**ASSIGNMENT:**
Retype, word for word, every line from the one holding "tables: one lemma" through the one holding "(Engines.mk pw ls" in the entries below, both included, and only those lines.

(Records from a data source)
·····
-- ==== Sys2Proof/Laws/Fit.lean ====
section
/-! SUPPORT. No operation of the machine changes the variant, which units are ABSENT, the queues or the sizes of the
    tables: one lemma for each operation that the commands are made of. -/

namespace Sys2Proof.Machine

open Sys2Proof (Word Byte Bytes Sess Hdr Instr)
@[simp] theorem modNth_length {α : Type} (l : List α) (i : Nat) (f : α → α) :
    (modNth l i f).length = l.length := by simp [modNth]
@[simp] theorem sizes_mk (pw ls fb po mp va al mo lo) :
    (Engines.mk pw ls fb po mp va al mo lo).sizes = [ls.length, fb.axes.length, fb.ports.length, fb.pts.length, mp.frames.length, mp.tlb.length, mp.faults.length, mp.buffers.length, mp.shadows.length, va.noz.length, va.banks.length, va.boosts.length, va.props.length, al.lanes.length, al.pins.length, al.noz.length, al.tracks.length, mo.units.length, lo.slots.length] := rfl
@[simp] theorem sizes_fold (e : Engines) : [e.lsw.length, e.fb.axes.length, e.fb.ports.length, e.fb.pts.length, e.map.frames.length, e.map.tlb.length, e.map.faults.length, e.map.buffers.length, e.map.shadows.length, e.valve.noz.length, e.valve.banks.length, e.valve.boosts.length, e.valve.props.length, e.alm.lanes.length, e.alm.pins.length, e.alm.noz.length, e.alm.tracks.length, e.mot.units.length, e.loop.slots.length] = e.sizes := rfl
@[simp] theorem fit_mk (i r t l v e d c u s p en pu pt ps dr) :
    (Block.mk i r t l v e d c u s p en pu pt ps dr).fit = (i.variant, absentMask v.units, l.queues.length, en.sizes) := rfl
@[simp] theorem fit_fold_ (b : Block) :
    (b.ident.variant, absentMask b.vig.units, b.link.queues.length, b.eng.sizes) = b.fit := rfl
@[simp] theorem fit_ite (c : Prop) [Decidable c] (x y : Block) :
    (if c then x else y).fit = if c then x.fit else y.fit := by split <;> rfl
theorem setEntry_absent (f : UnitEntry → UnitEntry) (e : UnitEntry) :
    ((setEntry f e).state == UnitState.absent) = (e.state == UnitState.absent) := by
  unfold setEntry
  dsimp only
  split
  · rfl
  · split
    · rfl
    · rename_i h1 h2
      rw [beq_eq_false_iff_ne.mpr h1, beq_eq_false_iff_ne.mpr h2]
@[simp] theorem absentMask_setEntry (l : List UnitEntry) (u : Nat) (f : UnitEntry → UnitEntry) :
    absentMask (modNth l u (setEntry f)) = absentMask l := by
  simp only [absentMask, modNth]
  induction l generalizing u with
  | nil => simp
  | cons e l ih =>
    cases u with
    | zero => simp [setEntry_absent]
    | succ u => simp [ih]
@[simp] theorem absentMask_map_setEntry (l : List UnitEntry) (f : UnitEntry → UnitEntry) :
    absentMask (l.map (setEntry f)) = absentMask l := by
  simp only [absentMask, List.map_map]
  exact List.map_congr_left (fun e _ => setEntry_absent f e)
theorem absentMask_map (l : List UnitEntry) (f : UnitEntry → UnitEntry) (h : ∀ e, (f e).state = e.state) :
    absentMask (l.map f) = absentMask l := by
  simp only [absentMask, List.map_map]
  exact List.map_congr_left (fun e _ => by simp [h])
@[simp] theorem captured_length {α β : Type} (l : List α) (cap : List β) (f : α → β → α) :
    (captured l cap f).length = l.length := by simp [captured]
@[simp] theorem modSess_queues (l : Link) (k : Sess) (f : Session → Session) :
    (l.modSess k f).queues = l.queues := by
  cases k <;> rfl
@[simp] theorem fit_foldl {α : Type} (l : List α) (g : Block → α → Block) (b : Block)
    (h : ∀ b x, (g b x).fit = b.fit) : (l.foldl g b).fit = b.fit := by
  induction l generalizing b with
  | nil => rfl
  | cons x l ih => simp [List.foldl_cons, ih, h]


@[simp] theorem Block.setWord_fit (b : Block) (r : Reg) (i : Nat) (j : Nat) (v : Word) :
    (Block.setWord b r i j v).fit = b.fit := by
  simp [Block.setWord]

@[simp] theorem Block.setFld_fit (b : Block) (r : Reg) (i : Nat) (msb : Nat) (lsb : Nat) (v : Nat) :
    (Block.setFld b r i msb lsb v).fit = b.fit := by
  simp [Block.setFld]

@[simp] theorem Block.count_fit (b : Block) (r : Reg) (i : Nat) (msb : Nat) (lsb : Nat) (n : Nat) :
    (Block.count b r i msb lsb n).fit = b.fit := by
  simp [Block.count]

@[simp] theorem Block.countWrap_fit (b : Block) (r : Reg) (i : Nat) (msb : Nat) (lsb : Nat) (n : Nat) :
    (Block.countWrap b r i msb lsb n).fit = b.fit := by
  simp [Block.countWrap]

@[simp] theorem Block.latch_fit (b : Block) (r : Reg) (i : Nat) (n : Nat) :
    (Block.latch b r i n).fit = b.fit := by
  simp [Block.latch]

@[simp] theorem Block.unlatch_fit (b : Block) (r : Reg) (i : Nat) (m : Word) :
    (Block.unlatch b r i m).fit = b.fit := by
  simp [Block.unlatch]

@[simp] theorem Block.draw_fit (b : Block) :
    (Block.draw b).2.fit = b.fit := by
  simp [Block.draw]

@[simp] theorem Block.modSess_fit (b : Block) (k : Sess) (f : Session → Session) :
    (Block.modSess b k f).fit = b.fit := by
  simp [Block.modSess]

@[simp] theorem Block.setSessWord_fit (b : Block) (k : Sess) (r : Reg) (i : Nat) (v : Word) :
    (Block.setSessWord b k r i v).fit = b.fit := by
  simp [Block.setSessWord]

@[simp] theorem Block.reaches_fit (b : Block) (at_ : Nat) :
    (Block.reaches b at_).fit = b.fit := by
  simp [Block.reaches]

@[simp] theorem Block.setUnit_fit (b : Block) (u : Nat) (f : UnitEntry → UnitEntry) :
    (Block.setUnit b u f).fit = b.fit := by
  simp [Block.setUnit]

@[simp] theorem Block.postUnit_fit (b : Block) (q : UnitReq) :
    (Block.postUnit b q).fit = b.fit := by
  simp [Block.postUnit]

@[simp] theorem Block.faultUnit_fit (b : Block) (u : Nat) (at_ : Nat) (c : Cause) :
    (Block.faultUnit b u at_ c).fit = b.fit := by
  simp [Block.faultUnit]

@[simp] theorem Block.intake_fit (b : Block) (src : Nat) (code : Byte) (p : Payload) (now : Nat) :
    (Block.intake b src code p now).fit = b.fit := by
  unfold Block.intake
  (repeat' split) <;> simp

@[simp] theorem Block.dtcUpdate_fit (b : Block) (s : Nat) :
    (Block.dtcUpdate b s).fit = b.fit := by
  unfold Block.dtcUpdate
  dsimp only
  (repeat' split) <;> simp

@[simp] theorem Block.toPackets_fit (b : Block) (k : Sess) (o : Occurrence) (p : Payload) :
    (Block.toPackets b k o p).fit = b.fit := by
  unfold Block.toPackets
  (repeat' split) <;> simp

@[simp] theorem Block.assert_fit (b : Block) (s : Nat) (code : Byte) (now : Nat) (still : Bool) :
    (Block.assert b s code now still).fit = b.fit := by
  simp [Block.assert]

@[simp] theorem Block.toQueues_fit (b : Block) (o : Occurrence) (p : Payload) :
    (Block.toQueues b o p).fit = b.fit := by
  simp [Block.toQueues]

@[simp] theorem Block.toDiary_fit (b : Block) (o : Occurrence) (p : Payload) :
    (Block.toDiary b o p).fit = b.fit := by
  simp [Block.toDiary]

@[simp] theorem Block.raise_fit (b : Block) (s : Nat) (code : Byte) (p : Payload) (at_ : Nat) (still : Bool) :
    (Block.raise b s code p at_ still).fit = b.fit := by
  simp [Block.raise]

@[simp] theorem Block.raiseItems_fit (b : Block) (s : Nat) (code : Byte) (kind : Nat) (items : List Nat)
    (at_ : Nat) (still : Bool) :
    (Block.raiseItems b s code kind items at_ still).fit = b.fit := by
  simp [Block.raiseItems]

@[simp] theorem Block.raiseKeyed_fit (b : Block) (key : Nat) (s : Nat) (code : Byte) (p : Payload) (at_ : Nat) :
    (Block.raiseKeyed b key s code p at_).fit = b.fit := by
  simp [Block.raiseKeyed]

@[simp] theorem Block.raiseLimited_fit (b : Block) (s : Nat) (code : Byte) (p : Payload) (at_ : Nat) :
    (Block.raiseLimited b s code p at_).fit = b.fit := by
  simp [Block.raiseLimited]

@[simp] theorem Block.send_fit (b : Block) (p : Packet) (at_ : Nat) :
    (Block.send b p at_).fit = b.fit := by
  simp [Block.send]

@[simp] theorem Block.reply_fit (b : Block) (k : Option Sess) (h : Hdr) (op : BitVec 16) (st : Status)
    (tick : Word) (payload : Bytes) :
    (Block.reply b k h op st tick payload).fit = b.fit := by
  unfold Block.reply
  (repeat' split) <;> simp

@[simp] theorem Block.replyNow_fit (b : Block) (k : Option Sess) (h : Hdr) (op : BitVec 16) (st : Status)
    (payload : Bytes) :
    (Block.replyNow b k h op st payload).fit = b.fit := by
  simp [Block.replyNow]

@[simp] theorem Block.sendOwn_fit (b : Block) (k : Sess) (op : BitVec 16) (queue : Fin 4) (payload : Bytes)
    (at_ : Nat) :
    (Block.sendOwn b k op queue payload at_).fit = b.fit := by
  simp [Block.sendOwn]

@[simp] theorem Block.begins_fit (b : Block) (seq : Nat) (k : Sess) (h : Hdr) (op : BitVec 16) (ends : Until)
    (holds : Bool) :
    (Block.begins b seq k h op ends holds).fit = b.fit := by
  simp [Block.begins]

@[simp] theorem Block.postsWith_fit (b : Block) (seq : Nat) (arrived : Nat) (k : Sess) (h : Hdr)
    (op : BitVec 16) (i : Instr) (st : Status) (payload : Bytes) :
    (Block.postsWith b seq arrived k h op i st payload).fit = b.fit := by
  simp [Block.postsWith]

@[simp] theorem Block.posts_fit (b : Block) (seq : Nat) (arrived : Nat) (k : Sess) (h : Hdr) (op : BitVec 16)
    (i : Instr) :
    (Block.posts b seq arrived k h op i).fit = b.fit := by
  simp [Block.posts]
·····
**RESPONSE:**
    tables: one lemma for each operation that the commands are made of. -/

namespace Sys2Proof.Machine

open Sys2Proof (Word Byte Bytes Sess Hdr Instr)
@[simp] theorem modNth_length {α : Type} (l : List α) (i : Nat) (f : α → α) :
    (modNth l i f).length = l.length := by simp [modNth]
@[simp] theorem sizes_mk (pw ls fb po mp va al mo lo) :
    (Engines.mk pw ls fb po mp va al mo lo).sizes = [ls.length, fb.axes.length, fb.ports.length, fb.pts.length, mp.frames.length, mp.tlb.length, mp.faults.length, mp.buffers.length, mp.shadows.length, va.noz.length, va.banks.length, va.boosts.length, va.props.length, al.lanes.length, al.pins.length, al.noz.length, al.tracks.length, mo.units.length, lo.slots.length] := rfl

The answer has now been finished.